In the third act, the survivors arrive in a country mansion compound and find quartered there not a brigade as announced but 9 soldiers under the command of Major West (Eccleston), whom they soon learn are as crazed as the rabid zombies on the streets. The major promised his men a future, and plans to hold the ladies for use as baby makers to jump start the continuation of the human race. Selena and Hannah would rather take their chances in the street than be gang raped, while the sensitive Jim refuses to desert the ladies-in-peril and resists the demented soldiers.

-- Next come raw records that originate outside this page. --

/-- A piece of the store that was issued at `pc` fails: the strand traps at the store in this cycle (R166). It stands there
when the failure was seen at issue; else the piece has been poisoned since, and the strand goes back to the store, from
an instruction that waits as well, and from a later trap that waits for the supervisor (R166; DESIGN CHOICE, log entry 12). -/
def State.storeTrap (s : State) (u : Nat) (pc : BitVec 48) (a : Word) : State :=
  match s.strand u with
  | none => s
  | some x =>
    let s := s.onStrand u (fun x => { x with ctx := { x.ctx with pc := pc } })
    if (x.run == .ready || x.run == .stalled) && (x.prog.phase == 0 || x.prog.phase == 8) then s.takeTrap u 7 a false
    else if x.run == .waiting .supervisor then (s.onStrand u (fun y => { y with engTrap := some (7, a) })).makeReady u
    else (s.onStrand u (fun y => { y with engTrap := some (7, a) })).interrupt u

/-- The store of a unit is over: a strand that stood at it goes on (R164). -/
def State.storeEnds (s : State) (t c u : Nat) (x : Strand) : State :=
  let s := s.onVunit t c (fun v => { v with job := none })
  if x.prog.phase = 8 then s.retire u else s

/-- The unit sends the next piece of its store in this cycle. A remote piece waits for `ocap`; a piece that fails is not
sent, nor any after it, and the strand traps at the store (R164, R166; log entry 12). Nothing more is sent for a cancelled
strand (R171). -/
def State.storeNext (s : State) (t c u : Nat) : State :=
  match s.strand u with
  | none => s
  | some x =>
    let v := s.vunit t c
    if v.holder ≠ some u then s
    else match v.job with
    | none => s
    | some job =>
      if x.marked.isSome then s.onVunit t c (fun v => { v with job := none, busy := s.now, memBusy := s.now })
      else match (job.pieces v)[job.next]?, job.tgts[job.next]? with
      | some q, some tgt =>
        if s.pieceFails t v job q tgt then
          (s.onVunit t c (fun v => { v with job := none, busy := s.now, memBusy := s.now })).storeTrap u job.pc q.addr
        else
          let far := (match s.locate t tgt with | some (o, _) => s.real o != t | none => true)
          if far && !(s.mayPost x) then
            (s.onVunit t c (fun v => { v with busy := v.busy + 1, memBusy := v.memBusy + 1 })).schedule (s.now + 1) 1
              (.vpiece t c u)
          else
            let s := s.sendPiece t u x q tgt (pieceBytes v job q)
            if job.next + 1 < (job.pieces v).length then
              (s.onVunit t c (fun v => { v with job := some { job with next := job.next + 1 } })).schedule (s.now + 1) 1
                (.vpiece t c u)
            else s.storeEnds t c u x
      | _, _ => s.storeEnds t c u x

/-- `vst` (R163, R164). The strand goes on while the unit sends the pieces, unless one of them is seen to fail, which it
waits for (R166). -/
def execVst (v : BitVec 3) (a b : BitVec 5) (t : BitVec 4) (s : State) : Host.Outcome State Fault Refusal :=
  vectorOp [a, b] [] VUnit.anyPending (fun u x k c w s =>
    if x.prog.phase = 8 then stallAct s
    else match w.poisonIn (w.usesOwn v.toNat) with
      | some (e, y) => trapAct s e y
      | none => vmAligned t.toNat (x.reg a) (x.reg b) s (fun s => do
        let job : VJob := ⟨v.toNat, t.toNat, x.reg a, x.reg b, false, [], 0, x.ctx.pc⟩
        let r ← pieceTargets u x permW (job.pieces w) s
        let job := { job with tgts := r.1 }
        let n := (job.pieces w).length
        match r.2.failingPiece k w job with
        | some 0 => trapAct r.2 7 ((job.pieces w)[0]?.elim 0 (·.addr))
        | f =>
          let busy := r.2.now + n
          let s := (r.2.onVunit k c (fun w => { w with busy := busy, memBusy := busy, job := some job })).storeNext k c u
          .ok (if f.isSome then s.onStrand u (fun x => { x with run := .stalled, prog := { Prog.none with phase := 8 } })
            else s.retire u))) s

end Sys2Proof.Machine
end

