/-- The 64 bytes of entry state of a context of core `c` (R266): ready or not and the kind of wait, what it waits for, its place
in that wait's order, and the effective class; then a transfer id; then the cycle of admission. Code 12 is a context that waits
to return home (R142). -/
def entryRec (v : Saved) (c u : Nat) (x : Strand) : Rec :=
  let w : Nat × Nat × Nat × Nat := match x.run with
    | .waiting w => (w.code.1, w.code.2.1, w.code.2.2, v.order c u w)
    | .held => (12, 0, 0, 0)
    | _ => (0, 0, 0, 0)
  Rec.sized 64 (Rec.word (BitVec.ofNat 64 ((if w.1 = 0 then 1 else 0) + w.1 * 2 ^ 8 + w.2.1 * 2 ^ 16 + w.2.2.2 % 2 ^ 16 * 2 ^ 32
      + x.ecls * 2 ^ 56)) ++ Rec.word (BitVec.ofNat 64 w.2.2.1) ++ Rec.word (BitVec.ofNat 64 x.since))

/-- The header of a core's record: how many contexts of the kennel and how many lent ones follow, and the depths under which the
record is laid out (DESIGN CHOICE, log entry 13). -/
def coreHeader (front lent kd kl : Nat) : Rec :=
  Rec.sized 64 (Rec.word (BitVec.ofNat 64 (front + lent * 2 ^ 16 + kd * 2 ^ 32 + kl * 2 ^ 48)))

/-- The record of user core `c`: its header, then for each context its 256 bytes (R66) and its entry state. -/
def State.strandRec (s : State) (t c : Nat) (v : Saved) : Rec :=
  let r := s.regs t
  let front := SMap.getD v.kennel c []
  let lent := SMap.getD v.lent c []
  Rec.sized (coreBytes (s.contexts t)) (coreHeader front.length lent.length r.kdepth r.klend
    ++ (front ++ lent).flatMap (fun u => match s.strand u with
      | some x => Rec.known x.ctx.bytes ++ entryRec v c u x
      | none => Rec.blank 320))

/-- A context read back from its record; sid, sup, cur and prev with it (R66, R267). -/
def Ctx.ofRecord (c : Ctx) (ws : List Word) : Ctx :=
  let w (i : Nat) : Word := ws.getD i 0
  { c.ofWords ws with sid := (w 25).setWidth 32, sup := (w 26).getLsbD 58, cur := (w 29).setWidth 12,
                      prev := (w 29).extractLsb' 12 12 }

/-- Whether an entry state has its strand ready, and what it waits for. One that waits to return home does so if its packet is
known. -/
def Strand.runOf (x : Strand) (e : List Word) : Run :=
  let w := e.getD 0 0
  if bits w 8 8 = 12 ∧ x.packet.isSome = true then .held
  else match waitOf (bits w 8 8) (bits w 16 16) (e.getD 1 0).toNat with
    | some w => .waiting w
    | none => .ready

/-- A strand read back from its context and its entry state. What neither holds stays as it was known, unless the strand does
something else now. -/
def Strand.ofRecord (x : Strand) (ws e : List Word) : Strand :=
  let r := x.runOf e
  let y := { x with ctx := x.ctx.ofRecord ws, ecls := bits (e.getD 0 0) 56 2, since := (e.getD 2 0).toNat }
  if r = x.run then y else { y with run := r, prog := Prog.none, packet := none, asked := false, watch := none }

/-! ## Vector units (R157) -/

/-- A bit map as bytes, bit n in byte n div 8 at n mod 8. -/
def bitBytes (n : Nat) (p : Nat → Bool) : List Byte :=
  (List.range (n / 8)).map (fun i => BitVec.ofNat 8 ((List.range 8).foldl (fun a j => if p (8 * i + j) then a + 2 ^ j else a) 0))

/-- A holder's sid, or all ones where there is none. -/
def State.holderWord (s : State) : Option Nat → Word
  | some u => toWord (s.sidOf u)
  | none => -1
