/-- Save a tile's records under a key, and leave its cores and engines empty. -/
def State.saveTile (s : State) (t key cell : Nat) : State :=
  let s := s.overwritten t key
  let r := (Config.userCores t).foldl (fun (a : (SMap (List Nat) × SMap (List Nat)) × State) c =>
    let k := a.2.saveCore t key c
    ((SMap.put a.1.1 c k.1.1, SMap.put a.1.2 c k.1.2), k.2)) (([], []), s)
  let s := r.2.saveBirths t key
  let v : Saved :=
    { key := key, cell := cell, out := true, kennel := r.1.1, lent := r.1.2, fetch := s.fetch t, matrix := s.matrix t, xch := s.xch t,
      vunits := (Config.userCores t).filterMap (fun c => (SMap.find? s.vunits (coreNo t c)).map (fun v => (c, v))),
      cbs := (List.range 16).filterMap (fun h => (s.cb t h).map (fun c => (h, c))), ops := [],
      fixes := [], wakes := [] }
  State.clearEngines { s with saved := SMap.put s.saved (savedNo t key) v } t

/-- Save a tile: its records stand in its area, and its cores and engines are empty (R264). -/
def State.saveRecords (s : State) (t : Nat) (p : Proto) : State :=
  let s := s.saveTile t p.key (s.areaCell t p.key)
  match SMap.find? s.saved (savedNo t p.key) with
  | some v => s.writeArea t v.cell v
  | none => s

/-- A tile acknowledges to the collector of its die at a cycle (R264). -/
def State.collect (s : State) (t id due : Nat) : State :=
  s.tellLead t (Config.tile0 (Config.dieOf t)) due (.preemptAck ⟨id, t⟩)

/-- A partition that stops for an error may wait for what the discarded flit carried, which never arrives: it is saved as it is
once its stop has run past the bound of a pre-emption (R254, R268; DESIGN CHOICE, log entry 89). -/
def State.givesUp (s : State) (p : Proto) : Bool :=
  (s.part p.part).reason != 0 && p.tiles.length == p.n && decide (p.va.toNat + s.preemptBound p.part < s.now)

/-- A stopping tile: saved once it is settled, else it looks again in the next cycle. -/
def State.stopStep (s : State) (t id : Nat) (p : Proto) : State :=
  let s := (s.restartRefused t).takePending t
  if s.tileSettled t p || s.givesUp p then (s.saveRecords t p).collect t id (s.now + s.saveTime t)
  else s.schedule (s.now + 1) 1 (.preemptFlitArrival ⟨id, t + 4096⟩)

/-- A tile forgets every user context, its handles and its engines' work, and runs again; a supervisor's strands that park on it
or hold slots there stay (R268, R278). -/
def State.resetTile (s : State) (t : Nat) : State :=
  let user := s.isUser
  let mine (x : Strand) : Bool := !x.ctx.sup && (x.tile == t || (match x.place with | .saved u _ _ _ => u == t | _ => false))
  let s := { s with strands := s.strands.filter (fun e => !(mine e.2)),
                    saved := SMap.dropRange s.saved (savedNo t 0) (savedNo (t + 1) 0) }
  let s := (Config.userCores t).foldl (fun s c => s.onCore t c (fun k => { Core.reset with rot := k.rot, issued := k.issued })) s
  ((s.forget t user).onTile t (fun x =>
    { x with halted := false, waking := x.waking.filter (fun w => !(user w.2.2)) })).clearEngines t

/-- A pre-empt flit, or another look of a stopping tile (R264, R268, R278). -/
def State.preemptArrives (s : State) (r : Round) : State :=
  match s.proto r.id with
  | none => s
  | some p =>
    if p.kind = 7 then (s.resetTile r.tile).collect r.tile r.id s.now
    else if 4096 ≤ r.tile then s.stopStep (r.tile - 4096) r.id p
    else
      let s := (s.halt r.tile).onProto r.id (fun p => { p with tiles := p.tiles ++ [r.tile] })
      s.stopStep r.tile r.id { p with tiles := p.tiles ++ [r.tile] }

/-- `preemptFlitArrival` (R264). -/
def execPreemptFlitArrival (s : State) : Host.Outcome State Fault Refusal :=
  onEvent (fun e => match e with | .preemptFlitArrival r => some (s.preemptArrives r) | _ => none) s

/-! ## Restoring (R267) -/

/-- A saved context is back in its kennel or lent entry; a rule pin runs on, and its class goes on rising, one `agestep` from
now at first (R76; DESIGN CHOICE, log entry 70). A context that waits to return home, whose hold-list entry the save has
emptied, is sent again with the age that its packet carried (R266; DESIGN CHOICE, log entry 85). -/
def State.outOfArea (s : State) (t u : Nat) (place : Place) : State :=
  match s.strand u with
  | none => s
  | some x =>
    let stop := if x.ctx.rpin then s.now + x.ctx.hleft.toNat else 0
    let due := s.now + (s.regs t).agestep
    let s := s.onStrand u (fun x => { x with place := place, complete := s.now, nextAt := s.now, pinEnd := stop, tick := due, struck := false })
    let s := if x.ctx.rpin then s.schedule stop 0 (.pinHoldExpiry u stop) else s
    let s := s.schedule due 0 (.classAgeTick u due)
    match x.packet with
    | some p => s.resend u t (fun _ => p)
    | none => s
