-- ==== Sys2Proof/Machine/Dispatch.lean ====
section
/-! DEFINITION. One arm for each constructor of Instr: its meaning. -/

namespace Sys2Proof.Machine
open Sys2Proof
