-- ==== Sys2Proof/Machine/Core.lean ====
section
/-! DEFINITION. The machine as the host runs it. -/

def Sys2Proof.core : Host.Core := { State := Sys2Proof.Machine.State, Fault := Sys2Proof.Machine.Fault, Refusal := Sys2Proof.Machine.Refusal, step := Sys2Proof.Machine.step, reset := Sys2Proof.Machine.State.reset }
end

This is indeed heavy stuff for a popcorn movie viewer to digest. Unfortunately, there’s not much else but the heaviness to take away from this scenario. A gruesome look at a hellish situation, forgettable acting by the unknown stars, and direction that did not get to anything earth shattering but only onto some mild human parable about the evil that lurks within a selfish mankind and a cautionary political message. I took no enjoyment in this creepy and soulless exercise about the human condition, and have so far failed to warm to any of Boyle’s pics. I was not impressed by the way Boyle hammers home his pessimistic points about this catastrophe while failing to raise anything radical or something not already obvious about human nature.